What the exercise asks
Retype exactly the stretch of lines that begins at the line containing "completes_resetPins.bind fun _" and ends at the last line of the data, with no other lines.

Information
⁂

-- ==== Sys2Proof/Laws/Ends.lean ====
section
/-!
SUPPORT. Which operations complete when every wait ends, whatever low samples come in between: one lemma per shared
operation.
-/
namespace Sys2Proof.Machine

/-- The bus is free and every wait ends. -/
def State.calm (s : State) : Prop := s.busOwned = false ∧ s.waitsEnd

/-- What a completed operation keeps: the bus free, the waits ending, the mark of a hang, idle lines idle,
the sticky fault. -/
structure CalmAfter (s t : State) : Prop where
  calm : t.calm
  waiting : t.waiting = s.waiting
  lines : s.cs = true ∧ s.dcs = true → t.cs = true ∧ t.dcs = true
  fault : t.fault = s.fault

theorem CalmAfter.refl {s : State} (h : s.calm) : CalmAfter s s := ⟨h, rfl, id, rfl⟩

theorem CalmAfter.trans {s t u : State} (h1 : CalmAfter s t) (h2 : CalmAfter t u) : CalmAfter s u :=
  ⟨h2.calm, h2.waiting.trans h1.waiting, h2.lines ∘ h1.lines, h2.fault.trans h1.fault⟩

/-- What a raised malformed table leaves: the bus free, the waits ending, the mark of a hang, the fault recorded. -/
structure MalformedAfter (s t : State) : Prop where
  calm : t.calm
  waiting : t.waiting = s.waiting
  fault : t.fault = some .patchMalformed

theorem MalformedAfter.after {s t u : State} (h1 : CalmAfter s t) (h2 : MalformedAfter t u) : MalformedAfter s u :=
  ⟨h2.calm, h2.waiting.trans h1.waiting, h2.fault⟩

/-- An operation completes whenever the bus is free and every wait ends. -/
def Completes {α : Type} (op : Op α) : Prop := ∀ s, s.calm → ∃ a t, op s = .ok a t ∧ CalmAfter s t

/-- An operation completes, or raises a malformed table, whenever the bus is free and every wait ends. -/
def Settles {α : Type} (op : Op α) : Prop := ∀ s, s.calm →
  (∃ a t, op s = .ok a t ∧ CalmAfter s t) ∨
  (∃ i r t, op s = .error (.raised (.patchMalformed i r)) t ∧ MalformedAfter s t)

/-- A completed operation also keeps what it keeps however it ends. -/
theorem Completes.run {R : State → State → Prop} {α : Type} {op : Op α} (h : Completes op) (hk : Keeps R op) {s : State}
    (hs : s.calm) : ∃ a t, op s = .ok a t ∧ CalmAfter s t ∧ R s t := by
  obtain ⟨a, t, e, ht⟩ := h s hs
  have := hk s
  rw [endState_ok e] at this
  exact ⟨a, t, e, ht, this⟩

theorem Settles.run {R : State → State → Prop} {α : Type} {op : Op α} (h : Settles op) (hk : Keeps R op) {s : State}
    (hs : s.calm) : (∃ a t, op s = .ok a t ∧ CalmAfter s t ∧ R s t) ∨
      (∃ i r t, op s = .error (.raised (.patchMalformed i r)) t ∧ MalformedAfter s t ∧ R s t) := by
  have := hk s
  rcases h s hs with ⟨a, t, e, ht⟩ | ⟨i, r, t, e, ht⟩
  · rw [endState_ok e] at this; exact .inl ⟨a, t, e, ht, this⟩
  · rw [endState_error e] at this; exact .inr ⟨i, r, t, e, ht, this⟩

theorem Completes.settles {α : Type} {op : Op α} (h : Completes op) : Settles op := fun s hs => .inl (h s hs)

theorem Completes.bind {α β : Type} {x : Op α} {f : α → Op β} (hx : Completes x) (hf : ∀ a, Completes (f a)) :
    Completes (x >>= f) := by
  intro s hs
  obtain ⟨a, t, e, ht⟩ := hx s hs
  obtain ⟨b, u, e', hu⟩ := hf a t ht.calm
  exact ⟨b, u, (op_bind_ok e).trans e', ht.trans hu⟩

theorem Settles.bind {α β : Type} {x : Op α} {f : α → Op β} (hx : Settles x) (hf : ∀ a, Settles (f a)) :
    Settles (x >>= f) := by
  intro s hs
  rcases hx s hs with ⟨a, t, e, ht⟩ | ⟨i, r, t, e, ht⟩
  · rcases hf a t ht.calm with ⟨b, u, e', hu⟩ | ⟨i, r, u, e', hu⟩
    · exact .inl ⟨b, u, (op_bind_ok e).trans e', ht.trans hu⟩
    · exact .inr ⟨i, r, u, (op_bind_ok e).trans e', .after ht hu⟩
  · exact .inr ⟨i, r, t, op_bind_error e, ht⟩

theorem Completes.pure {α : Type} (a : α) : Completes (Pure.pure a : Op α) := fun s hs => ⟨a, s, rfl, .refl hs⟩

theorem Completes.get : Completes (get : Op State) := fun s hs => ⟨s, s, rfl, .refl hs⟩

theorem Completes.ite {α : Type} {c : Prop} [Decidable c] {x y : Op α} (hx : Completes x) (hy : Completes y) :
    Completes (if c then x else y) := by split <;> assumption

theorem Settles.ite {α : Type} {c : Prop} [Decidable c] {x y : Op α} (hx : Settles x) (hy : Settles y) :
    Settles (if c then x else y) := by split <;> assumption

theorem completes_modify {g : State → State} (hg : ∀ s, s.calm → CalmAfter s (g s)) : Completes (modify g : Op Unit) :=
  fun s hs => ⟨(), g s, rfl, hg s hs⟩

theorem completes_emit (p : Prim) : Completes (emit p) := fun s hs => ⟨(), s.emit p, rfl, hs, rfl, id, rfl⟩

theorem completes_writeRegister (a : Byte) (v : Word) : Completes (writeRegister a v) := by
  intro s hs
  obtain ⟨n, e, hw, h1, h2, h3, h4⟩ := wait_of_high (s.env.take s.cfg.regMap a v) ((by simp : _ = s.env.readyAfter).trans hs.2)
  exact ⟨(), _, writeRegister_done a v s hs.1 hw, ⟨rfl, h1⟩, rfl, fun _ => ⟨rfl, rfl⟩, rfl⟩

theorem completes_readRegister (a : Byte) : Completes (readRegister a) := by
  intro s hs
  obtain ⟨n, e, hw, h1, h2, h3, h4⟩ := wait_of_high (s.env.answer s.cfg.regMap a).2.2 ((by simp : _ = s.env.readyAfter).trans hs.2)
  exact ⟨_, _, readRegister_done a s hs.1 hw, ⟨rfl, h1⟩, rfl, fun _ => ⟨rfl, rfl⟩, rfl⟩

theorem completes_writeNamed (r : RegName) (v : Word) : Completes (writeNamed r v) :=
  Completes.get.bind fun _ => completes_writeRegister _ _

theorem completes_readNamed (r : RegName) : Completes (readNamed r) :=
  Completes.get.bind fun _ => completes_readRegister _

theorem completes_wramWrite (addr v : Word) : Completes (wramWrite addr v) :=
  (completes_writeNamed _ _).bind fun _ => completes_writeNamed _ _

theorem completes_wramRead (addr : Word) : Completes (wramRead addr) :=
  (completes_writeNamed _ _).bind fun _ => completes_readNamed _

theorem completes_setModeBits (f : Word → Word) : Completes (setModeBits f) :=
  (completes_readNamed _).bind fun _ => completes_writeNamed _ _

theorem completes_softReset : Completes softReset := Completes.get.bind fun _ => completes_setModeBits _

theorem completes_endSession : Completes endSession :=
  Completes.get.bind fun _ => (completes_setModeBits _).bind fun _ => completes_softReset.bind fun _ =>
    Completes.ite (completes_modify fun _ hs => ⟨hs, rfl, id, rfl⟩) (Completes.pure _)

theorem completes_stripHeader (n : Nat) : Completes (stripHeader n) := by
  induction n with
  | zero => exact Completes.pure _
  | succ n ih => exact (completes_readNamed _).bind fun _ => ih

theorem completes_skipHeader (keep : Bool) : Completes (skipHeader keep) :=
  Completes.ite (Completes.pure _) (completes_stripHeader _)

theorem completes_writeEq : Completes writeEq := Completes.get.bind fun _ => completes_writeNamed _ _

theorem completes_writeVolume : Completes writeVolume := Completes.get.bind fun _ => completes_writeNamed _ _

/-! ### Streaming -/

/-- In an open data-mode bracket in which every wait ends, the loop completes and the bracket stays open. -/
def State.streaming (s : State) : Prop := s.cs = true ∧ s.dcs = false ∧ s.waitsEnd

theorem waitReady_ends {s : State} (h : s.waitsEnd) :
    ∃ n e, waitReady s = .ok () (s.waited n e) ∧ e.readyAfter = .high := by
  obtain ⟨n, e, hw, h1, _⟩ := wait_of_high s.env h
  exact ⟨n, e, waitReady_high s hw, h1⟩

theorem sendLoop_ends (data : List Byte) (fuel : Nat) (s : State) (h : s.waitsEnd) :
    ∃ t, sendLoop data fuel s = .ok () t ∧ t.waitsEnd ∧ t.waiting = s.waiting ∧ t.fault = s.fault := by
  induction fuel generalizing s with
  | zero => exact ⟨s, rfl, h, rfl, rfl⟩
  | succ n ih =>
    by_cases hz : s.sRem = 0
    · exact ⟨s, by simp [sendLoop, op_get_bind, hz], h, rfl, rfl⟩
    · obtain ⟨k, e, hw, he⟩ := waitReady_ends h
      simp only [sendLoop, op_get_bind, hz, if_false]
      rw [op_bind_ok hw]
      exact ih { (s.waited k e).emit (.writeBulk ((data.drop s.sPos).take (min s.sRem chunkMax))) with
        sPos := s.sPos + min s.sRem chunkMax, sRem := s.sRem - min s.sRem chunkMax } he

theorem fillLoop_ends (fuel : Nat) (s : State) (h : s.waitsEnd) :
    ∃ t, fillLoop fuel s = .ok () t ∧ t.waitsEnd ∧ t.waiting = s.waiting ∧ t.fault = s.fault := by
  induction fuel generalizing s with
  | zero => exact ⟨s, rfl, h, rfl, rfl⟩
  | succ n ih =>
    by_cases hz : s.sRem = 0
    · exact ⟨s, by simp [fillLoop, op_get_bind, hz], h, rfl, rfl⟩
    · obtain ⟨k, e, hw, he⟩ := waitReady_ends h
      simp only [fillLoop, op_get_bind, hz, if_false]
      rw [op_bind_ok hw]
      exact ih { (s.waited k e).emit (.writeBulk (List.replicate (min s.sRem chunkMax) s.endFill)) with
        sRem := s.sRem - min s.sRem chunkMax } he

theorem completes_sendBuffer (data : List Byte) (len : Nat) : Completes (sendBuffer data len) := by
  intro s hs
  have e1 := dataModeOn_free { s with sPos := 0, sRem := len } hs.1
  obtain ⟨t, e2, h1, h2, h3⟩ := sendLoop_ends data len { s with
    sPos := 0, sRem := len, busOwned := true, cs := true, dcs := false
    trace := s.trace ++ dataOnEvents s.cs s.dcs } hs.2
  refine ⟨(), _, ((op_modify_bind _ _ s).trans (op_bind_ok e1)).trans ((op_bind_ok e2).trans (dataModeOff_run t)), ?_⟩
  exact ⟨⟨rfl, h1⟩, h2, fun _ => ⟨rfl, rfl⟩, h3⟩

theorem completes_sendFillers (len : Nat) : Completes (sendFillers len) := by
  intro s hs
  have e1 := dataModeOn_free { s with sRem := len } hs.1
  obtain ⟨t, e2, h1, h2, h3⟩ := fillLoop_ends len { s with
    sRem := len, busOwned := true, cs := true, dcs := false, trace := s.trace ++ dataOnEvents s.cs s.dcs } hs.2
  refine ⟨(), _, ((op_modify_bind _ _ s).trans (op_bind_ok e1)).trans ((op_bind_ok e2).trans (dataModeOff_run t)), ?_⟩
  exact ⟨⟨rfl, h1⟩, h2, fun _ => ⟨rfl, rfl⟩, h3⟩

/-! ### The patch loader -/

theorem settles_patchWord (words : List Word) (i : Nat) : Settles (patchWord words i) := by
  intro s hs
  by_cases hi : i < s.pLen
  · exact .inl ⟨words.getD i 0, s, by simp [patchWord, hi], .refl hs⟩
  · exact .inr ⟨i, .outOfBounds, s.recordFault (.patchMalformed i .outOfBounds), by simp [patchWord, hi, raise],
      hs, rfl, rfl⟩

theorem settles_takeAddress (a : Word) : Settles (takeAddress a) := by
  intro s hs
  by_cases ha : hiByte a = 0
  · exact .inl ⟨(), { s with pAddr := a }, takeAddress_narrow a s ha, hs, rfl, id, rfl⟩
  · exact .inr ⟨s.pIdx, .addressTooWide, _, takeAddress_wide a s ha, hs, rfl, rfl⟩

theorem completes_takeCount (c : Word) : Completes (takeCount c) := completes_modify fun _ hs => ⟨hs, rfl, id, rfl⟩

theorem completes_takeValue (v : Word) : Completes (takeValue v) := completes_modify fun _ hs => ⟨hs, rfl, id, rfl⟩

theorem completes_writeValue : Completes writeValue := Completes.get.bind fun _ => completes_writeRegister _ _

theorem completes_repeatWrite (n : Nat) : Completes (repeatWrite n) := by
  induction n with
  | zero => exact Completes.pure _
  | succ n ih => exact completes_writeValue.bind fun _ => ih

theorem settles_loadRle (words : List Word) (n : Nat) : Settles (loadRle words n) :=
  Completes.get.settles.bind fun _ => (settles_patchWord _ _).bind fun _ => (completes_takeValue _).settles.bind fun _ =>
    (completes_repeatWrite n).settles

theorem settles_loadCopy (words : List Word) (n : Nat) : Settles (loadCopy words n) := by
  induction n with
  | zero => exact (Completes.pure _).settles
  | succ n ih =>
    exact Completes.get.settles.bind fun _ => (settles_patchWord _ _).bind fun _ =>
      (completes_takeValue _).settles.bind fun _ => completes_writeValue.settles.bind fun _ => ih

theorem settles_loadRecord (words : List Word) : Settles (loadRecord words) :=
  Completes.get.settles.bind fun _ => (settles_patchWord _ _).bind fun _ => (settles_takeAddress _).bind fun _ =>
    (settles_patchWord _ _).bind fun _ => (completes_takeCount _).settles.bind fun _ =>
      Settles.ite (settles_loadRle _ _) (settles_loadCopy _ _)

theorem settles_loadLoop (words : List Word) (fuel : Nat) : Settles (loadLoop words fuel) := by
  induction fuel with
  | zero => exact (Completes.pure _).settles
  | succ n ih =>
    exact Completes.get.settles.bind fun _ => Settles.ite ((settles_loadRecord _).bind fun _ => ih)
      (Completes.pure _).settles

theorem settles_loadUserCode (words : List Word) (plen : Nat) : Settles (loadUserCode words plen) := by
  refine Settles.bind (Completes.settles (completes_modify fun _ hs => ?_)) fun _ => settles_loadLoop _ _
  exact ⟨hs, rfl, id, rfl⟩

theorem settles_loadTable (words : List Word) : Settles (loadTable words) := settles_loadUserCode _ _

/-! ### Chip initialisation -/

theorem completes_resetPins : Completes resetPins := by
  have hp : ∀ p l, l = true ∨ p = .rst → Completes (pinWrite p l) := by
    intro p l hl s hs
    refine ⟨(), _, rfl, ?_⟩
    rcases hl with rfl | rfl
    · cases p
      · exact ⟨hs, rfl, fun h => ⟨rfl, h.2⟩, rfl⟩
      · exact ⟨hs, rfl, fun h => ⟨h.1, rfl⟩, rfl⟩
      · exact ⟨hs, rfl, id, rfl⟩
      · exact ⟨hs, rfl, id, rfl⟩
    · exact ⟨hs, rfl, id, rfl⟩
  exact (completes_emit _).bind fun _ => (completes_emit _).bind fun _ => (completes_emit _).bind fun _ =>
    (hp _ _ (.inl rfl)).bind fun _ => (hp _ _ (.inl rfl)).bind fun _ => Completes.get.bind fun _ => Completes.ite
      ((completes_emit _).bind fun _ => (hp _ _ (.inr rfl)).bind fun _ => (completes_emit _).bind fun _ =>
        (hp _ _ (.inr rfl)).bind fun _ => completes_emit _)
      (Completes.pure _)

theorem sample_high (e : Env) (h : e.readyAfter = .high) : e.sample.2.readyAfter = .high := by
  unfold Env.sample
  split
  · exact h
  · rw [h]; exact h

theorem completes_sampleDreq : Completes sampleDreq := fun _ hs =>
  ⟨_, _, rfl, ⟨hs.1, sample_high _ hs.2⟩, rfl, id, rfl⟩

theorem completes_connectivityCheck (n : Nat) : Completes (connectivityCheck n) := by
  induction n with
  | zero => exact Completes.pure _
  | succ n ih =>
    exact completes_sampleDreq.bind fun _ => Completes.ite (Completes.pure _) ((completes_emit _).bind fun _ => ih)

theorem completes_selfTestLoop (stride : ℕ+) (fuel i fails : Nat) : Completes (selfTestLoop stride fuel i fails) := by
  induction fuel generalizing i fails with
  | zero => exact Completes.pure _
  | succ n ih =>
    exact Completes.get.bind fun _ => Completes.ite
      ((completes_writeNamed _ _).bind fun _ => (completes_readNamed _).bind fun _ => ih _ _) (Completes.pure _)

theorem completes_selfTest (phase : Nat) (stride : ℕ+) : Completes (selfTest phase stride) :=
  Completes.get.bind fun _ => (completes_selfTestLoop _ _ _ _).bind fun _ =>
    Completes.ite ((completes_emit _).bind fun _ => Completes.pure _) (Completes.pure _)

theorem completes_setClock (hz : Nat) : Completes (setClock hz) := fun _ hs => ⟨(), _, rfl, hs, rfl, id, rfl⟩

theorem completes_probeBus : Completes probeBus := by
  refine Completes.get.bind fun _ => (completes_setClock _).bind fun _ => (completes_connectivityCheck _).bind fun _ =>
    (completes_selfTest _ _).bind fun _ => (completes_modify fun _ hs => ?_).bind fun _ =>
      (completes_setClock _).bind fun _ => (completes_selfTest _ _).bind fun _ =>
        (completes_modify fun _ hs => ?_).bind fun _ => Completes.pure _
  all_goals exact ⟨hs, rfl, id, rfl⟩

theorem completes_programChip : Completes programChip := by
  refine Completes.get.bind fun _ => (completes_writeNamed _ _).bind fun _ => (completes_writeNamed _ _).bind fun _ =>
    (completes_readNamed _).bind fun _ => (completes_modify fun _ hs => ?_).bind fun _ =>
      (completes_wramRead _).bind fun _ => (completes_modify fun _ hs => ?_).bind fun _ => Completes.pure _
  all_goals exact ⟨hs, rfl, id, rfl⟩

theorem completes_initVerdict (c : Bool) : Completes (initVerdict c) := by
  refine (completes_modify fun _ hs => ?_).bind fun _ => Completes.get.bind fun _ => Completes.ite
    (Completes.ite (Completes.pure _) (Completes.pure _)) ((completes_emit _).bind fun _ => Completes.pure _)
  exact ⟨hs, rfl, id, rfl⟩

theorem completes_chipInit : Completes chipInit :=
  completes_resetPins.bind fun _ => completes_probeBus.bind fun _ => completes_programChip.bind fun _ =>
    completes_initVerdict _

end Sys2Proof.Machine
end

⁂

Exercise answer
  completes_resetPins.bind fun _ => completes_probeBus.bind fun _ => completes_programChip.bind fun _ =>
    completes_initVerdict _

end Sys2Proof.Machine
end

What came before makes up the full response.